ACTIVITY:
Below are records; work out how many of their lines contain "MxParams" and give only that number.
++++++++
/-- With SLOAD = 0 the one tile is added from the register as it stands. -/
theorem stRun_kept {s : State} {i : Issued} {p : MxParams} {n pt : Fin 4} (vv : RView) (v1 : Option RView) {l : Loaded}
    (hk : p.k ≠ 0#17) (hload : p.sload = false) (hone : tiles (geom (s.array n).mode pt.1) p = 1)
    (hreg : ((s.array n).part pt).reg p.sreg = some l) :
    stRun s i p n pt vv v1 = (stStart s p n pt).setPlane p.plane (stTile s i p (geom (s.array n).mode pt.1) vv l
      ((s.array n).st p.sreg) 0 ((stStart s p n pt).plane p.plane)) := by
  have hreg' : ((stStart s p n pt).part pt).reg p.sreg = some l := by rwa [part_stStart]
  rw [← st_stStart]
  unfold stRun
  simp only [hk, hone, hload, if_false, List.range_one, List.foldl_cons, List.foldl_nil, tileReg_zero]
  rw [← stStart, hreg']

section
variable (s : State) (i : Issued) (p : MxParams) (g : Geom) (pt : Fin 4) (vv v : RView)

/-- One tile of an MM_ST that loads its registers: the tile's register, then the sums. -/
def stLoadStep (a : Array_) (t : Nat) : Array_ :=
  let r := tileReg p t
  let reg := loadTile s p g v t (a.st r)
  ((a.setSt r reg).setPart pt ((a.part pt).setReg r (some (loadRecord i v)))).setPlane p.plane
    (stTile s i p g vv (loadRecord i v) reg t (a.plane p.plane))

/-- The first `T` tiles of such a command. -/
def stLoadSteps (a : Array_) (T : Nat) : Array_ := (List.range T).foldl (stLoadStep s i p g pt vv v) a

theorem stLoadSteps_succ (a : Array_) (T : Nat) : stLoadSteps s i p g pt vv v a (T + 1) =
    stLoadStep s i p g pt vv v (stLoadSteps s i p g pt vv v a T) T := by
  simp [stLoadSteps, List.range_succ]

theorem plane_stLoadStep (a : Array_) (t : Nat) : (stLoadStep s i p g pt vv v a t).plane p.plane =
    stTile s i p g vv (loadRecord i v) (loadTile s p g v t (a.st (tileReg p t))) t (a.plane p.plane) :=
  Array_.plane_setPlane _ _ _

theorem st_stLoadStep (a : Array_) (t : Nat) :
    (stLoadStep s i p g pt vv v a t).st (tileReg p t) = loadTile s p g v t (a.st (tileReg p t)) :=
  (Array_.st_setPlane _ _ _ _).trans (Array_.st_setSt _ _ _)

theorem st_stLoadStep_other (a : Array_) (t : Nat) : (stLoadStep s i p g pt vv v a t).st (!tileReg p t) = a.st (!tileReg p t) :=
  (Array_.st_setPlane _ _ _ _).trans (Array_.st_setSt_other _ _ _)

theorem part_stLoadStep (a : Array_) (t : Nat) :
    (stLoadStep s i p g pt vv v a t).part pt = (a.part pt).setReg (tileReg p t) (some (loadRecord i v)) :=
  (Array_.part_setPlane _ _ _ _).trans (Array_.part_setPart _ _ _)

theorem wordsOk_stLoadStep {a : Array_} (ha : a.wordsOk = true) (t : Nat) : (stLoadStep s i p g pt vv v a t).wordsOk = true := by
  have hreg := Array_.wordsOk_setSt ha (tileReg p t) (wf_loadTile s p g v t (Array_.wf_st ha (tileReg p t)))
  have hsum := fun reg => wf_stTile s i p g vv (loadRecord i v) reg t (Array_.wf_plane ha p.plane)
  exact Array_.wordsOk_setPlane ((Array_.wordsOk_setPart _ _ _).trans hreg) _ (hsum _)

theorem wordsOk_stLoadSteps {a : Array_} (ha : a.wordsOk = true) (T : Nat) : (stLoadSteps s i p g pt vv v a T).wordsOk = true := by
  induction T with
  | zero => exact ha
  | succ T ih => rw [stLoadSteps_succ]; exact wordsOk_stLoadStep s i p g pt vv v ih T

/-- One tile leaves the other register. -/
theorem otherReg_stLoadSteps_one (a : Array_) :
    (stLoadSteps s i p g pt vv v a 1).st (!p.sreg) = a.st (!p.sreg) ∧
    ((stLoadSteps s i p g pt vv v a 1).part pt).reg (!p.sreg) = (a.part pt).reg (!p.sreg) := by
  rw [stLoadSteps_succ, ← tileReg_zero p]
  refine ⟨st_stLoadStep_other s i p g pt vv v a 0, ?_⟩
  rw [part_stLoadStep, Part.reg_setReg_other]
  rfl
++++++++
TASK SOLUTION:
2